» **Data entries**
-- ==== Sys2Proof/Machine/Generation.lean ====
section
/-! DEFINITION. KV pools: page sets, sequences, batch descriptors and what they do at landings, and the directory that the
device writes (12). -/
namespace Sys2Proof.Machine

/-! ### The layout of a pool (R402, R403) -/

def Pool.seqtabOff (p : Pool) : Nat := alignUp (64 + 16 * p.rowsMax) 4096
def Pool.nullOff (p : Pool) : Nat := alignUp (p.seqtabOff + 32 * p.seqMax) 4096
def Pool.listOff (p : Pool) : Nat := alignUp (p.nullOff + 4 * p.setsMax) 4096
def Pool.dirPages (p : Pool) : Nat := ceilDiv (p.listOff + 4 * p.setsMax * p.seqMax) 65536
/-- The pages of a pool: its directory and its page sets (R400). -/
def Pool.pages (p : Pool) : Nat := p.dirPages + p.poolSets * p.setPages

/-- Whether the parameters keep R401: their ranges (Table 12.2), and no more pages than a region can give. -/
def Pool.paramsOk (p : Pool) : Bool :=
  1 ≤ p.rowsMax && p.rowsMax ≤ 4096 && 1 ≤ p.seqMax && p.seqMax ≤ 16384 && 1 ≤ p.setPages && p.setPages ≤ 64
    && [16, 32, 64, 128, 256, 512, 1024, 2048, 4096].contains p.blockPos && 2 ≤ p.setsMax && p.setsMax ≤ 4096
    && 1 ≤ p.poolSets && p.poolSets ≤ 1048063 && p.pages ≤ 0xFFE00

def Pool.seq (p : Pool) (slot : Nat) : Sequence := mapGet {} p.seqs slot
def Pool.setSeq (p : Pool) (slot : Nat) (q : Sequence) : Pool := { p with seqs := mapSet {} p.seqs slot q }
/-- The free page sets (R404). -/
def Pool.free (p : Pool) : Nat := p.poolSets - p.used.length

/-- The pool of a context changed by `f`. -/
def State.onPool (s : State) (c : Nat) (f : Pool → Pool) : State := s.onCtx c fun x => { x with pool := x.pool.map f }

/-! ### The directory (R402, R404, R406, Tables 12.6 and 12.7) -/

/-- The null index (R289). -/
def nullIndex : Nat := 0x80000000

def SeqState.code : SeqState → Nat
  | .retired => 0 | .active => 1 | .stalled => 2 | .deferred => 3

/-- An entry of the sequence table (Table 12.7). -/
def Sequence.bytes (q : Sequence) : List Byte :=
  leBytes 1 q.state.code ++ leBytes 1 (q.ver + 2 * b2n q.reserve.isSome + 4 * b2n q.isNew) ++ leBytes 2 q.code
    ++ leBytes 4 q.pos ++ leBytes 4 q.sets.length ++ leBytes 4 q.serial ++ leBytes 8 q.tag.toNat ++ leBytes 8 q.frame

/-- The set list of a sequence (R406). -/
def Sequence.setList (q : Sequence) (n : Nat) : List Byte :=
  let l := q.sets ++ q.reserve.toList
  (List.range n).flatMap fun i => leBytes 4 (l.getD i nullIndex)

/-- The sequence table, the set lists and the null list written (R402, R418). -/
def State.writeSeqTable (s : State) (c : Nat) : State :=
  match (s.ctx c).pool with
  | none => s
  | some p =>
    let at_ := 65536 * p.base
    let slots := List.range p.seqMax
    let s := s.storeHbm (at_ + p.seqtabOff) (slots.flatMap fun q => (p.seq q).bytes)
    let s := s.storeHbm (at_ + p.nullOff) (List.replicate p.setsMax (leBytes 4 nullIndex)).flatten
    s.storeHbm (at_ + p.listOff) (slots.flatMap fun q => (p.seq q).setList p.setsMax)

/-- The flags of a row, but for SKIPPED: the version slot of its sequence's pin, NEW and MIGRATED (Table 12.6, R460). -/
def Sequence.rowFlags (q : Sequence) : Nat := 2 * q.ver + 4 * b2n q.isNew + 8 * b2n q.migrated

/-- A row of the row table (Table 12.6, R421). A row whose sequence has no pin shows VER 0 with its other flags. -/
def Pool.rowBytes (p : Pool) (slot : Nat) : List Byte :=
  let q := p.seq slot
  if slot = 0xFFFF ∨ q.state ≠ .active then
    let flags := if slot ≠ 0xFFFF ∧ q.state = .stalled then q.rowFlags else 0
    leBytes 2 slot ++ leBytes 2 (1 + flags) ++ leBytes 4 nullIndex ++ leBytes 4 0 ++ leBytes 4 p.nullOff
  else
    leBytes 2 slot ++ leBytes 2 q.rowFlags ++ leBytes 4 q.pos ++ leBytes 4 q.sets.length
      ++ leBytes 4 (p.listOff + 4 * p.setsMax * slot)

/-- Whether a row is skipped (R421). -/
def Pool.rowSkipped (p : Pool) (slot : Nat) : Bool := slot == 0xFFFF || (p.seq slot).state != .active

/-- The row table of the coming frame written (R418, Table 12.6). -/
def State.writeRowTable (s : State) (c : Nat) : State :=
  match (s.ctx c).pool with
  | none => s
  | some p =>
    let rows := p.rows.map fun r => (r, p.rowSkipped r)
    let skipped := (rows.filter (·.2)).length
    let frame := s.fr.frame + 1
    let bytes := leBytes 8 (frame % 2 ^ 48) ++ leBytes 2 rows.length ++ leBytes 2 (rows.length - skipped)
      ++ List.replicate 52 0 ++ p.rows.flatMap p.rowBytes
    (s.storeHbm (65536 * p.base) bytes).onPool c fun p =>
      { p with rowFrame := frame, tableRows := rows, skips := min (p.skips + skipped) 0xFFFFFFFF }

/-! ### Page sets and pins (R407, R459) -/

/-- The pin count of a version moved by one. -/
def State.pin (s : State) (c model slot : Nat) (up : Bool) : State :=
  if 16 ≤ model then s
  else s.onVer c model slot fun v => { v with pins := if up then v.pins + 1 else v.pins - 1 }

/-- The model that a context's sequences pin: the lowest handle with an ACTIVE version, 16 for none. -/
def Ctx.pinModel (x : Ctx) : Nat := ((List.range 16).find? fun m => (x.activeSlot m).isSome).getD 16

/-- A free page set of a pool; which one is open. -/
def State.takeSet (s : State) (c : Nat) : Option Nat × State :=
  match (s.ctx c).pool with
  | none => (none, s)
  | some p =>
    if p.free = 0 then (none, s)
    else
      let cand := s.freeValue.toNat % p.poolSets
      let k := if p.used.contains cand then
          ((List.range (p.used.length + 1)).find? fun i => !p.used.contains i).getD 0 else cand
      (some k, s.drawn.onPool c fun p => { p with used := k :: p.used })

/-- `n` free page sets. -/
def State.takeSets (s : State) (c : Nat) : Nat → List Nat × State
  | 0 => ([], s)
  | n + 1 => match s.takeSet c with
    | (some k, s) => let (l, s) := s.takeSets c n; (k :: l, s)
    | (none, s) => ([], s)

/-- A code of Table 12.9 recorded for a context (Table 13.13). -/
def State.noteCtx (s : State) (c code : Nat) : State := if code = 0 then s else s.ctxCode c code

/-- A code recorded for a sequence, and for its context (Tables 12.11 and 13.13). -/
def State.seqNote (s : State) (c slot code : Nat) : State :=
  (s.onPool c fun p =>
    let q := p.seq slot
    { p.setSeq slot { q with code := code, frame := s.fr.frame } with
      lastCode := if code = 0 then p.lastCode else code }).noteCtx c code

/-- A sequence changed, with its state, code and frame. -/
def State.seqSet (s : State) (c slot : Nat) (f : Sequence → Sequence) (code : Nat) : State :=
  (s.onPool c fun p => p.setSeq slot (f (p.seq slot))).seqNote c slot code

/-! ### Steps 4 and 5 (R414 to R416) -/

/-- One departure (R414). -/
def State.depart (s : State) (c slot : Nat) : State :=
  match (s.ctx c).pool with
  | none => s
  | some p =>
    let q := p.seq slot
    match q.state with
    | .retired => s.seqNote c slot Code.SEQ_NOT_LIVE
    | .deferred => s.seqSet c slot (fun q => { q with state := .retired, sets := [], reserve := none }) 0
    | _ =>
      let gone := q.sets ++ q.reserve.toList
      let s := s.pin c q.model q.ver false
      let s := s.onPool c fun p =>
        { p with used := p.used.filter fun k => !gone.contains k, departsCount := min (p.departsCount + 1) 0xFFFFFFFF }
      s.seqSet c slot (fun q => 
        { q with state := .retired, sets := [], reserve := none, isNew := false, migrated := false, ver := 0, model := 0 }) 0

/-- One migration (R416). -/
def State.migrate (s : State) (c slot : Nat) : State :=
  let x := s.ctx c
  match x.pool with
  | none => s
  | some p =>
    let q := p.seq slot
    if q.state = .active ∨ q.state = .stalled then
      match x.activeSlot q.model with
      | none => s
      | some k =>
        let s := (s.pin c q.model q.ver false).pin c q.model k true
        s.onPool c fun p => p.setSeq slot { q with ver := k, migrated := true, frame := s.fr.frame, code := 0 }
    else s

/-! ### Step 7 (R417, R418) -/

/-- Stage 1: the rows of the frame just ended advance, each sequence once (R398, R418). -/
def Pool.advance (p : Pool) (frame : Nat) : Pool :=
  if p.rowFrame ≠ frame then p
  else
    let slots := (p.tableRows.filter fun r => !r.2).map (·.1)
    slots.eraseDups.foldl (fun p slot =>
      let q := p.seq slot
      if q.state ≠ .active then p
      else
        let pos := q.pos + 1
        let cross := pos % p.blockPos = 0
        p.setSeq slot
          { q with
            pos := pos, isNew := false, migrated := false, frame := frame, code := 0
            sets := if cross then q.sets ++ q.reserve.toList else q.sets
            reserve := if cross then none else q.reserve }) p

» **Task requirements**
Report back every line of the entries in which "pins" occurs.

» **Output for this task**
/-! ### Page sets and pins (R407, R459) -/
  else s.onVer c model slot fun v => { v with pins := if up then v.pins + 1 else v.pins - 1 }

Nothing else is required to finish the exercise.